As I sat on the tombstone, my mind and heart filled with memories. I could almost feel the heat from the spaceheaters by grandmother and I would back up to in our rocking chairs. It would be the slow part of the day for customers in her small corner grocery store on a cold winter day. She told me about the days when she was young and the custom of her day for boys and girls dating. She told me about her mother and father, and, because of the way she talked of them, they came alive in my mind -- even though they had been dead for more than forty years.
In my mind I could see my grandfather again. I felt sad because I never got to know him. I could still see him on the back steps, with his 'store-bought glasses' on, and with chewing tobacco in his mouth, reading either the New Testament or a book on the War between the States. He loved books on the war. His father had been a Confederate soldier. I remembered the day my grandfather called me to his room. He gave me the medal identifying his father's Confederate Army unit from Mississippi. He gave it to me, not to any of his children, nor to any other grandchild -- but to me! I felt proud. As I sat there, the memory was so strong that I could see him on those back steps, reading, chewing, and now and then whistling 'Rock of Ages.'
I looked up at my father's grave, and my thoughts changed. I remembered how it was to be fourteen years old again. I felt the nagging, painful, feelings of that morning, a dreadful morning, when the phone rang at five a.m. It was the local police calling. They wanted to come to the house. My father had been in an accident. The waiting seemed like forever until they finally came.

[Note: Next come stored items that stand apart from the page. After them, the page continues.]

-- ==== Sys2Proof/Machine/Raster.lean ====
section
/-! DEFINITION. The meanings of the raster commands: pipes, frames, lines, flips, layers and latency tolerance
(spec/12_raster_engine.md). -/

namespace Sys2Proof.Machine

/-! ## Enable and disable (R313, R336) -/

/-- A path may write a pipe's registers: S0, or the slice that owns it (Table 10-2). -/
def Hub.pipeRight (h : Hub) (p : Path) (d : Nat) : Bool := h.pathSlice p == 0 || h.pathSlice p == h.pipeOwner d

/-- PIPE_ENABLE (R313): a write of RAS_CTL with EN = 1. -/
def Hub.pipeEnable (h : Hub) (p : Path) (d : Nat) (v : Word) : Hub :=
  h.when (v.bits 31 1 = 1 ∧ h.pipeRight p d) (fun h => h.rasCtl d v)

def execPipeEnable (p : Path) (d : PipeId) (v : Word) (s : State) : Host.Outcome State Fault Refusal :=
  runW (fun _ h => h.pipeEnable p d v) s

/-- PIPE_DISABLE (R336): a write of RAS_CTL with EN = 0. -/
def Hub.pipeDisable (h : Hub) (p : Path) (d : Nat) (v : Word) : Hub :=
  h.when (v.bits 31 1 = 0 ∧ h.pipeRight p d) (fun h => h.rasCtl d v)

def execPipeDisable (p : Path) (d : PipeId) (v : Word) (s : State) : Host.Outcome State Fault Refusal :=
  runW (fun _ h => h.pipeDisable p d v) s

/-! ## Layers -/

/-- Width of a layer in pixels, and the lines of it that are shown: overlays are clipped to the active area (R316). -/
def Hub.layerW (h : Hub) (d l : Nat) (y : RLayer) : Nat := if l = 0 then h.hact d else y.w
def Hub.layerRows (h : Hub) (d l : Nat) (y : RLayer) : Nat :=
  if l = 0 then h.vact d else if y.w = 0 then 0 else min y.h (h.vact d - y.y)

/-- Bytes of one line of a layer (R330). -/
def Hub.lineBytes (h : Hub) (d l : Nat) (y : RLayer) : Nat := h.layerW d l y * fmtB (h.get F.RAS_LCFG_MFMT d l)

/-- Bytes of a layer in its share, with those on their way. -/
def Hub.layerFill (h : Hub) (d l : Nat) (y : RLayer) : Nat := (y.lines.length + y.coming.length) * h.lineBytes d l y

/-- LAYER_LINE_FETCH (R330): the next line, where the share has room for all of it; requests of at most 4,096 bytes within
their pages, under the owner's PASID. -/
def Hub.lineFetch (h : Hub) (d l : Nat) : Hub :=
  let x := h.pipe d
  let y := x.layer l
  let n := h.lineBytes d l y
  let s := h.pipeOwner d
  h.when (h.pState d ≠ pIDLE ∧ y.on ∧ ¬ y.under ∧ y.req < h.layerRows d l y ∧
      h.layerFill d l y + n ≤ 4096 * h.get F.RAS_LCFG_SHARE d l ∧ h.bound s) (fun h =>
    let h := h.setPipe d (x.setLayer l { y with req := y.req + 1, coming := y.coming ++ [(y.req, [])] })
    h.hostRead (.line d l) (h.pasid s) (y.addr + y.req * y.pitch) n)

def execLayerLineFetch (d : PipeId) (l : Fin 4) (s : State) : Host.Outcome State Fault Refusal := run (fun h => h.lineFetch d l) s

/-- LAYER_DATA_ARRIVAL (R330, R331): bytes of the oldest line on its way, or the failure of its read. -/
def Hub.layerData (h : Hub) (d l : Nat) (ok : Bool) (bytes : Bytes) : Hub :=
  match h.oldestRead (ofLine d l) with
  | none => h
  | some q =>
    if ¬ ok then
      let h := (h.fetchEnd q.fetch).emit .aer
      if q.dead then h else h.underrun d l (h.composing d).2
    else h.when (bytes.length ≤ h.fetchDue q.fetch) (fun h =>
      let h := h.fetchTake q.fetch bytes.length
      let x := h.pipe d
      let y := x.layer l
      match y.coming with
      | [] => h
      | (i, b) :: rest =>
        let b := b ++ bytes
        if q.dead then h
        else if h.lineBytes d l y ≤ b.length then h.setPipe d (x.setLayer l { y with coming := rest, lines := y.lines ++ [(i, b)] })
        else h.setPipe d (x.setLayer l { y with coming := (i, b) :: rest }))

def execLayerDataArrival (d : PipeId) (l : Fin 4) (ok : Bool) (bytes : List (BitVec 8)) (s : State) :
    Host.Outcome State Fault Refusal := run (fun h => h.layerData d l ok bytes) s

/-! ## Composition (R315, R316) -/

/-- A component of `b` bits widened to 10 by repeating its bits from the most significant (R315). -/
def widen (b v : Nat) : Nat :=
  let r := v * 2 ^ b + v
  let r4 := r * 2 ^ (2 * b) + r
  -- four copies: 4b bits, of which the top 10 are wanted; five copies for b = 2
  if b = 10 then v else if b = 2 then v * 341 else r4 / 2 ^ (4 * b - 10)

/-- A pixel in 10-bit components. -/
structure Pix where
  r : Nat
  g : Nat
  b : Nat
deriving DecidableEq, Repr

/-- A pixel read from a layer's memory word, with its alpha (Table 12-1). -/
def pixOf (m w : Nat) : Pix × Nat :=
  let f (lo n : Nat) : Nat := widen n (w / 2 ^ lo % 2 ^ n)
  match m with
  | 0 => (⟨f 16 8, f 8 8, f 0 8⟩, 1023)
  | 1 => (⟨f 16 8, f 8 8, f 0 8⟩, f 24 8)
  | 2 => (⟨f 20 10, f 10 10, f 0 10⟩, f 30 2)
  | _ => (⟨f 11 5, f 5 6, f 0 5⟩, 1023)

/-- `x / 1023` rounded to the nearest. -/
def div1023 (x : Nat) : Nat := (2 * x + 1023) / 2046

/-- The alpha of a pixel under AMODE (R316). -/
def alphaOf (amode ap ag : Nat) : Nat :=
  match amode with
  | 0 => 1023
  | 1 => ap
  | 2 => ag
  | _ => div1023 (ap * ag)

/-- A source pixel over another. -/
def blend (a : Nat) (s t : Pix) : Pix :=
  let m (x y : Nat) : Nat := div1023 (a * x + (1023 - a) * y)
  ⟨m s.r t.r, m s.g t.g, m s.b t.b⟩

/-- Pixel `i` of a layer line. -/
def pixAt (m : Nat) (line : Bytes) (i : Nat) : Pix × Nat := pixOf m (leNat (sub line (i * fmtB m) (fmtB m)))

/-- Overlays 1 to 3 over a pixel at column `x` of line `l`. `rows` holds, by layer, the line's bytes where the layer is shown. -/
def Hub.overlay (h : Hub) (d x : Nat) (rows : List (Nat × RLayer × Bytes)) (dst : Pix) : Pix :=
  rows.foldl (fun t r =>
    let l := r.1
    let y := r.2.1
    if y.x ≤ x ∧ x < y.x + y.w then
      let p := pixAt (h.get F.RAS_LCFG_MFMT d l) r.2.2 (x - y.x)
      blend (alphaOf y.amode p.2 (widen 8 y.galpha)) p.1 t
    else t) dst

/-- A composed pixel in the wire format's components, most significant first. -/
def outPix (fmt : Nat) (p : Pix) : List (Nat × Nat) :=
  let c := fmtComp fmt
  let o (b v : Nat) : Nat × Nat := (b, (v * (2 ^ b - 1) + 511) / 1023)
  [o c.1 p.r, o c.2.1 p.g, o c.2.2 p.b]

/-- Pixels packed as one bit stream, filled with zero bits to a byte (R324). -/
def packPix (fmt : Nat) (l : List Pix) : Bytes :=
  let bits := l.length * fmtBpp fmt
  let n := ceilDiv bits 8
  beBytes n (pack (l.flatMap (outPix fmt)) * 2 ^ (8 * n - bits))

/-- The row of layer `l` that line `line` of the picture shows. -/
def rowOf (l line : Nat) (y : RLayer) : Option Nat :=
  if l = 0 then some line else if y.w ≠ 0 ∧ y.y ≤ line ∧ line < y.y + y.h then some (line - y.y) else none

/-- Layers that line `line` needs: on, not underrun, and crossing it. -/
def Hub.needed (h : Hub) (d line : Nat) : List Nat :=
  layers.filter (fun l => let y := (h.pipe d).layer l; y.on && !y.under && (rowOf l line y).isSome)

/-- A layer's line in the buffer. -/
def RLayer.have_ (y : RLayer) (row : Nat) : Option Bytes := (y.lines.find? (fun p => p.1 = row)).map (·.2)

/-- Layers whose line is not in the buffer underrun (R331). -/
def Hub.lineCheck (h : Hub) (d line : Nat) : Hub :=
  h.each (h.needed d line) (fun l g =>
    let y := (g.pipe d).layer l
    match (rowOf l line y).bind (fun r => y.have_ r) with
    | some _ => g
    | none => g.underrun d l line)

/-- The composed line (R316). -/
def Hub.compose (h : Hub) (d line : Nat) : List Pix :=
  let x := h.pipe d
  let rows := (h.needed d line).filterMap (fun l =>
    let y := x.layer l
    (rowOf l line y).bind (fun r => (y.have_ r).map (fun b => (l, y, b))))
  let bg : Pix := ⟨h.get F.RAS_BG_R d, h.get F.RAS_BG_G d, h.get F.RAS_BG_B d⟩
  let base := rows.find? (fun r => r.1 = 0)
  let lit := rows.filter (fun r => r.1 ≠ 0)
  (List.range (h.hact d)).map (fun i =>
    let dst := match base with
      | some r => (pixAt (h.get F.RAS_LCFG_MFMT d 0) r.2.2 i).1
      | none => bg
    h.overlay d i lit dst)

/-! ## Line release (R318, R324 to R326, R332, R333) -/

/-- The segment header (Table 5-6) and the packed pixels. -/
def Hub.segment (h : Hub) (d line x0 : Nat) (px : List Pix) (lend : Bool) : Bytes :=
  let fmt := h.get F.RAS_OUT_FMT d
  beBytes 16 (pack [(4, 0), (1, b2n (line == 0 && x0 == 0)), (1, b2n (lend && line + 1 == h.vact d)), (1, b2n lend), (1, 0), (3, d),
    (5, fmt), (16, h.get F.RAS_STAT_FRAME d), (4, 0), (12, line), (4, 0), (12, x0), (16, px.length), (16, 0),
    (32, (h.pipe d).fridge)]) ++ packPix fmt px

/-- A line cut into segments of SEGMAX pixels (R325). -/
def Hub.segments (h : Hub) (d line : Nat) : Nat → Nat → List Pix → List Bytes
  | 0, _, _ => []
  | k + 1, x0, px =>
    let n := max 1 (h.get F.RAS_OUT_SEGMAX d)
    if px.length ≤ n then [h.segment d line x0 px true]
    else h.segment d line x0 (px.take n) false :: h.segments d line k (x0 + n) (px.drop n)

Looking down at the floor, one of the policemen, trying to be as gentle as he could, spoke up and said, 'We are sorry to inform you that Mr. Blair is dead. He was killed this morning in an automobile accident.' My heart felt the grief, longing, and anger all over again.
As I sat in that cemetery, all around me I could see signs of things that were no more, and I could feel the memories of things that had been -- and would never be again. Tears welled up in my eyes and deep within I knew that part of my life was there, and that it could never be experienced again. Reaching for my handkerchief as I slowly walked back toward the car, I heard myself saying, 'What is it all about? What does it all mean? We live, then we die. Does that make any sense? Was Shakespeare right when he said that life is ‘a tale told by an idiot, signifying nothing'?'
One cannot live and get around it. Regardless of how committed to God we are, there are always those dark nights of the soul. We all pass through such experiences of life. Sometimes they strike like a tornado that tears and destroys everything with no warning. We cannot get out of the way. It just happens.
Our dark nights take many shapes and sizes. It could be our business that fails. We are left with debts and possible bankruptcy. It could be our health, a romance shattered, a home broken by divorce, or the aloneness of grief. 'The people stood far off' is true today for most of us. We all fear the dark.
The dark nights are difficult to understand. In the midst of the dark nights, we want to know the meaning and the purpose of it all. We want no sweet words. We are alone and living in hell in the dark nights of our souls. We want to know! We do not see any rhyme or reason in the dark nights. The experiences only cause us pain, depression, and the loneliness of wondering 'why?'
The truth is that life does meet us with the dark nights of the soul. The story can be told over and over again, only the names change. We look and look until we find 'Mr. Right' or 'Ms. Right.' We marry, start a family, and are able to build the 'dream house' we have longed for. Yet lately we have not been feeling well, so we go into the hospital for a physical checkup. The report comes back positive! Over and over again, we hear the doctor's voice, 'It's a malignancy!' Our heart begins to break. We question, 'What does that mean?' The dark nights are real.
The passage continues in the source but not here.